Menurut Abdul Sobur, ini merupakan angka pertumbuhan terbesar dalam 10 tahun terakhir.
Pejabat Fungsional Pembina Industri pada Direktorat Industri Kecil dan Menengah Pangan, Mebel, dan Bahan Bangunan, Kementerian Perindustrian Republik Indonesia, Tri Harsono, juga optimis bahwa penyelenggaraan IFEX 2022 akan berdampak positif terhadap industri mebel Indonesia, sehingga pasar mebel Indonesia dapat terus tumbuh baik secara nasional maupun mancanegara.
“Kami dari Kementerian Perindustrian terus berkomitmen untuk mendukung gelaran pameran IFEX yang menjadi representatif terbesar industri mebel dan kerajinan indonesia. Industri ini merupakan salah satu sektor yang berpotensi untuk terus dikembangkan dengan berbagai inovasi teknologi dan kreativitas karena didukung dengan ketersediaan sumber daya alam di dalam negeri” ujarnya.
Ia juga menekankan pentingnya memanfaatkan teknologi untuk membantu para pelaku industri mengembangkan produk dan pasar mereka baik pasar lokal maupun pasar global.
Secara global, industri mebel nasional mampu bersaing karena menghadirkan berbagai produk yang sangat beragam dan inovatif.
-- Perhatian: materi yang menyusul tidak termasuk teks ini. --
theorem witness_BoardsQueue :
    (∃ p n g k l r s t sem b, Ready (.rboard p n g k) l r s ∧ cmdFree s k.toNat ∧ (coreHere s).ringq.length < 16 ∧ BoardWord s l g t sem ∧
      r.extractLsb' 16 48 = 0 ∧ (laneAt s n.toNat).bound = some b ∧ b.world = worldOf s.cur.rid ∧ (r.extractLsb' 0 16).toNat < b.nl ∧
      clockRuns s (tileDie (rectAt s s.cur.rid) t) = true) ∧
    (∃ p n g k l r s t sem, Ready (.rboard p n g k) l r s ∧ cmdFree s k.toNat ∧ (coreHere s).ringq.length < 16 ∧ BoardWord s l g t sem ∧
      r.extractLsb' 16 48 = 0 ∧ (laneAt s n.toNat).bound = none) ∧
    (∃ p n g k l r s t sem b, Ready (.rboard p n g k) l r s ∧ cmdFree s k.toNat ∧ (coreHere s).ringq.length < 16 ∧ BoardWord s l g t sem ∧
      r.extractLsb' 16 48 = 0 ∧ (laneAt s n.toNat).bound = some b ∧ b.world ≠ worldOf s.cur.rid) ∧
    (∃ p n g k l r s t sem b, Ready (.rboard p n g k) l r s ∧ cmdFree s k.toNat ∧ (coreHere s).ringq.length < 16 ∧ BoardWord s l g t sem ∧
      r.extractLsb' 16 48 = 0 ∧ (laneAt s n.toNat).bound = some b ∧ b.world = worldOf s.cur.rid ∧ b.nl ≤ (r.extractLsb' 0 16).toNat) ∧
    (∃ p g k l r s t sem, Ready (.rdrop p g k) l r s ∧ cmdFree s k.toNat ∧ (coreHere s).ringq.length < 16 ∧ BoardWord s l g t sem) :=
  ⟨⟨0, 7, 0, 7, sw 0 15, 1, bound (mkG (.rboard 0 7 0 7) (sw 0 15) 1) 7 0, 1, none, { world := 0, table := 0, nl := 2 }, ready_of (by decide +kernel),
    by unfold cmdFree; decide +kernel, by decide +kernel, by unfold BoardWord Claims.semWord; decide +kernel, by decide, by decide +kernel⟩,
   ⟨0, 7, 0, 7, sw 0 15, 1, mkG (.rboard 0 7 0 7) (sw 0 15) 1, 1, none, ready_of (by decide +kernel),
    by unfold cmdFree; decide +kernel, by decide +kernel, by unfold BoardWord Claims.semWord; decide +kernel, by decide, by decide +kernel⟩,
   ⟨0, 7, 0, 7, sw 0 15, 1, bound (mkG (.rboard 0 7 0 7) (sw 0 15) 1) 7 1, 1, none, { world := 1, table := 0, nl := 2 }, ready_of (by decide +kernel),
    by unfold cmdFree; decide +kernel, by decide +kernel, by unfold BoardWord Claims.semWord; decide +kernel, by decide, by decide +kernel⟩,
   ⟨0, 7, 0, 7, sw 0 15, 2, bound (mkG (.rboard 0 7 0 7) (sw 0 15) 2) 7 0, 1, none, { world := 0, table := 0, nl := 2 }, ready_of (by decide +kernel),
    by unfold cmdFree; decide +kernel, by decide +kernel, by unfold BoardWord Claims.semWord; decide +kernel, by decide, by decide +kernel⟩,
   ⟨0, 0, 7, sw 0 0, 0, mkG (.rdrop 0 0 7) (sw 0 0) 0, 1, none, ready_of (by decide +kernel), by unfold cmdFree; decide +kernel, by decide +kernel,
    by unfold BoardWord Claims.semWord; decide +kernel⟩⟩

/-- An instruction of world 1, which holds rectangle 8 in place of rectangle 0. -/
def mkW (i : Instr) (l r : W64) : State :=
  let s := mkG i l r
  { modRect s 8 fun _ => rectAt s 0 with cur := { s.cur with rid := 8 }, worlds := [(0, { st := .opened }), (1, { st := .opened })] }

/-- The station of die 0 for lane 3 has seen a tile. -/
def seenAt (s : State) : State := modLane s 3 fun l => { l with stations := [(0, { seen := true, lap := 0x12345, layer := 3, tidx := 65535, age := 65535 })] }

theorem witness_HaloStatus :
    (∃ p n x l r s, Ready (.rwhere p n x) l r s ∧ ¬asks s n.toNat) ∧
    (∃ p n x l r s, Ready (.rwhere p n x) l r s ∧ asks s n.toNat ∧ (station s n.toNat).seen = false) ∧
    (∃ p n x l r s, Ready (.rwhere p n x) l r s ∧ asks s n.toNat ∧ (station s n.toNat).seen = true ∧ (station s n.toNat).age < 65536) ∧
    (∃ p x l r s t, Ready (.rstat p x) l r s ∧ BoardWord s l 0 t none) ∧
    (∃ p n x l r s, Ready (.rstatLane p n x) l r s ∧ asks s n.toNat) ∧ (∃ p n x l r s, Ready (.rstatLane p n x) l r s ∧ ¬asks s n.toNat) :=
  ⟨⟨0, 3, 0x1FF, 0, 0, mkW (.rwhere 0 3 0x1FF) 0 0, ready_of (by decide +kernel), fun h => h.elim (by decide +kernel) fun ⟨b, h, _⟩ => by
      have e : (laneAt (mkW (.rwhere 0 3 0x1FF) 0 0) (3 : BitVec 3).toNat).bound = none := by decide +kernel
      rw [e] at h; simp at h⟩,
   ⟨0, 3, 0x1FF, 0, 0, mkG (.rwhere 0 3 0x1FF) 0 0, ready_of (by decide +kernel), .inl (by decide +kernel), by decide +kernel⟩,
   ⟨0, 3, 0x1FF, 0, 0, seenAt (mkG (.rwhere 0 3 0x1FF) 0 0), ready_of (by decide +kernel), .inl (by decide +kernel), by decide +kernel⟩,
   ⟨0, 0x1FF, sw 0 15, 0, mkG (.rstat 0 0x1FF) (sw 0 15) 0, 1, ready_of (by decide +kernel), by unfold BoardWord Claims.semWord; decide +kernel⟩,
   ⟨0, 3, 0x1FF, 0, 0, bound (mkW (.rstatLane 0 3 0x1FF) 0 0) 3 1, ready_of (by decide +kernel), .inr ⟨{ world := 1, table := 0, nl := 2 }, by decide +kernel, by decide +kernel⟩⟩,
   ⟨0, 3, 0x1FF, 0, 0, mkW (.rstatLane 0 3 0x1FF) 0 0, ready_of (by decide +kernel), fun h => h.elim (by decide +kernel) fun ⟨b, h, _⟩ => by
      have e : (laneAt (mkW (.rstatLane 0 3 0x1FF) 0 0) (3 : BitVec 3).toNat).bound = none := by decide +kernel
      rw [e] at h; simp at h⟩⟩
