-- ==== Sys2Proof/Machine/Core.lean ====
section
/-! DEFINITION. The machine as the host sees it. -/

def Sys2Proof.core : Host.Core :=
  { State := Sys2Proof.Machine.State
    Fault := Sys2Proof.Machine.Fault
    Refusal := Sys2Proof.Machine.Refusal
    step := Sys2Proof.Machine.step
    reset := Sys2Proof.Machine.State.reset }
end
Hal ini terbukti bahwa selama periode 2020 hingga 2021 nilai ekspor mebel nasional mengalami pertumbuhan dan mampu memberikan kontribusi terhadap devisa negara.
Di sisi lain, Abdul Sobur mengungkapkan ekspor mebel dan kerajinan masih memiliki tantangan di masa pandemi ini, yaitu pengiriman yang terhambat karena lonjakan biaya logistik akibat kelangkaan kontainer dan berkurangnya space di kapal.
“Pertumbuhan yang berhasil dicapai industri mebel dan mebel pada tahun 2021 seharusnya bisa lebih besar apabila kebutuhan kontainer dan ketersediaan space cargo kapal selama tahun 2021 dapat teratasi,” ujar Sobur.
HIMKI sendiri memiliki target ekspor US$5 miliar, setara Rp80 triliun per tahun, pada 2024.
Kontribusi terbesar produk mebel ditempati oleh produk wooden furniture yakni 56,60%, rattan furniture 6,60% dan metal furniture 3,79%.
Untuk negara tujuan ekspor mebel yang terbesar masih Amerika Serikat sebesar 54,04%, Jepang 7,15%, Belanda 4,95%, dan Jerman 3,82%.